Monday's Daily Pulse
What you need to know about Florida today
At Kennedy Space Center, a crush of visitors and contractors greet Artemis era
UPDATE: The August 29 morning launch has been scrubbed, the next launch window is slated for September 2. Stay tuned for more Artemis coverage at FloridaTrend.com
Monday’s planned launch of Artemis 1 as the first chapter of the quest to return to the moon was another boost for Florida’s surging space economy as tourists, space company contractors and NASA celebrated the new chapter of exploration. At center stage, Artemis 1’s Space Launch System powered by its RL10 engine built to propel any craft made for human flight has ever flown. More from Florida Trend and the News Service of Florida.
Is Florida still a swing state? The next 11 weeks will determine the answer
The close of polls Tuesday evening marked the end of Florida’s primary election and the start of an 11-week scramble in which the fate of a U.S. Senate seat, the governor’s mansion, and Florida’s status as a political battleground all hang in the balance. It might not be the kind of election Florida voters are used to seeing. [Source: Miami Herald]

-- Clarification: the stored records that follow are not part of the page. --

-- ==== Sys2Proof/Word.lean ====
section
/-! DEFINITION. The word types of `bitfield_mask_extract`. Bit 0 is the least significant bit everywhere (R7). -/

namespace Sys2Proof

/-- A 32-bit word: the command word CMD, the operand words A and B, STATUS (R5, R31). -/
abbrev Word := BitVec 32

/-- The 64-bit word of RESULT (R6, R19). -/
abbrev ResultWord := BitVec 64

end Sys2Proof
end

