-- ==== Sys2Proof/Laws/Flags.lean ====
section
/-! SUPPORT. STATUS: what each field reads as after each update, and the completion of R24 as the two updates that the
statements name. -/

namespace Sys2Proof.Machine

open Sys2Proof.Safety

/-- R20: nothing but FLT, CAUSE and STICKY survives, and those do. -/
theorem hardwireStatus_statusWord (f : Bool) (c : BitVec 3) (k : Bool) :
    hardwireStatus (statusWord f c k) = statusWord f c k := by
  revert f c k; decide

theorem statusAfterOk_eq (old : Word) : hardwireStatus (statusAfterOk old) = statusOk (old.getLsbD 4) := by
  unfold statusAfterOk
  cases old.getLsbD 4 <;> decide

theorem statusAfterFault_eq (c : Cause) :
    hardwireStatus (statusAfterFault c) = statusFault c.code.toNat := by
  cases c <;> decide

/-- R24, `Ok(r)`. -/
theorem State.complete_ok (r : Int) (s : State) : s.complete (.ok r) = okState s (sext64 r) := by
  simp only [State.complete, State.setRegs, okState, statusAfterOk_eq, State.sticky]

/-- R24, `Fault(c)`. -/
theorem State.complete_fault (c : Cause) (s : State) : s.complete (.fault c) = faultState s c.code.toNat := by
  simp only [State.complete, State.setRegs, faultState, statusAfterFault_eq]

theorem Cause.code_pos (c : Cause) : 1 ≤ c.code.toNat := by cases c <;> decide

theorem Cause.code_le (c : Cause) : c.code.toNat ≤ 4 := by cases c <;> decide

theorem statusOk_fields (k : Bool) :
    (statusOk k).getLsbD 0 = false ∧ (statusOk k).extractLsb' 1 3 = 0 ∧ (statusOk k).getLsbD 4 = k ∧
    (statusOk k).extractLsb' 5 27 = 0 := by
  cases k <;> decide

section
variable (s : State) (r : ResultWord)

@[simp] theorem okState_result : (okState s r).result = r := rfl
@[simp] theorem okState_pending : (okState s r).pending = s.pending := rfl
@[simp] theorem okState_delivered : (okState s r).delivered = s.delivered := rfl
@[simp] theorem faultState_result (n : Nat) : (faultState s n).result = 0 := rfl
@[simp] theorem faultState_pending (n : Nat) : (faultState s n).pending = s.pending := rfl
@[simp] theorem faultState_delivered (n : Nat) : (faultState s n).delivered = s.delivered := rfl

theorem okState_flt : (okState s r).flt = false := (statusOk_fields s.sticky).1
theorem okState_cause : (okState s r).cause = 0 := (statusOk_fields s.sticky).2.1
theorem okState_sticky : (okState s r).sticky = s.sticky := (statusOk_fields s.sticky).2.2.1
theorem okState_reserved : (okState s r).reserved = 0 := (statusOk_fields s.sticky).2.2.2

/-- The four codes of R68, in the fields of STATUS. -/
theorem faultState_fields (c : Cause) :
    (faultState s c.code.toNat).flt = true ∧ (faultState s c.code.toNat).cause = c.code ∧
    (faultState s c.code.toNat).sticky = true ∧ (faultState s c.code.toNat).reserved = 0 := by
  simp only [faultState, State.flt, State.cause, State.sticky, State.reserved]
  cases c <;> decide

end

end Sys2Proof.Machine
end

COVID-19 infections continue decline in Florida
The number of Florida residents testing positive for COVID-19 dropped during the past two weeks, while pandemic deaths are nearing 80,000, according to data released Friday by the state Department of Health. The data showed that 43,703 people tested positive for COVID-10 from Aug. 19 through Thursday, after 45,416 tested positive the previous week. More from the News Service of Florida and Local 10.
DeSantis wants pot companies to pay more to do business in Florida
As Florida medical-marijuana companies continue to rake in cash, Gov. Ron DeSantis last week said cannabis operators need to pay more for the opportunity to do business in the state. The state “should charge these people more,” DeSantis told reporters Tuesday. “I mean, these are very valuable licenses,” the governor said. “I would charge them an arm and a leg. I mean, everybody wants these licenses.” [Source: News Service of Florida]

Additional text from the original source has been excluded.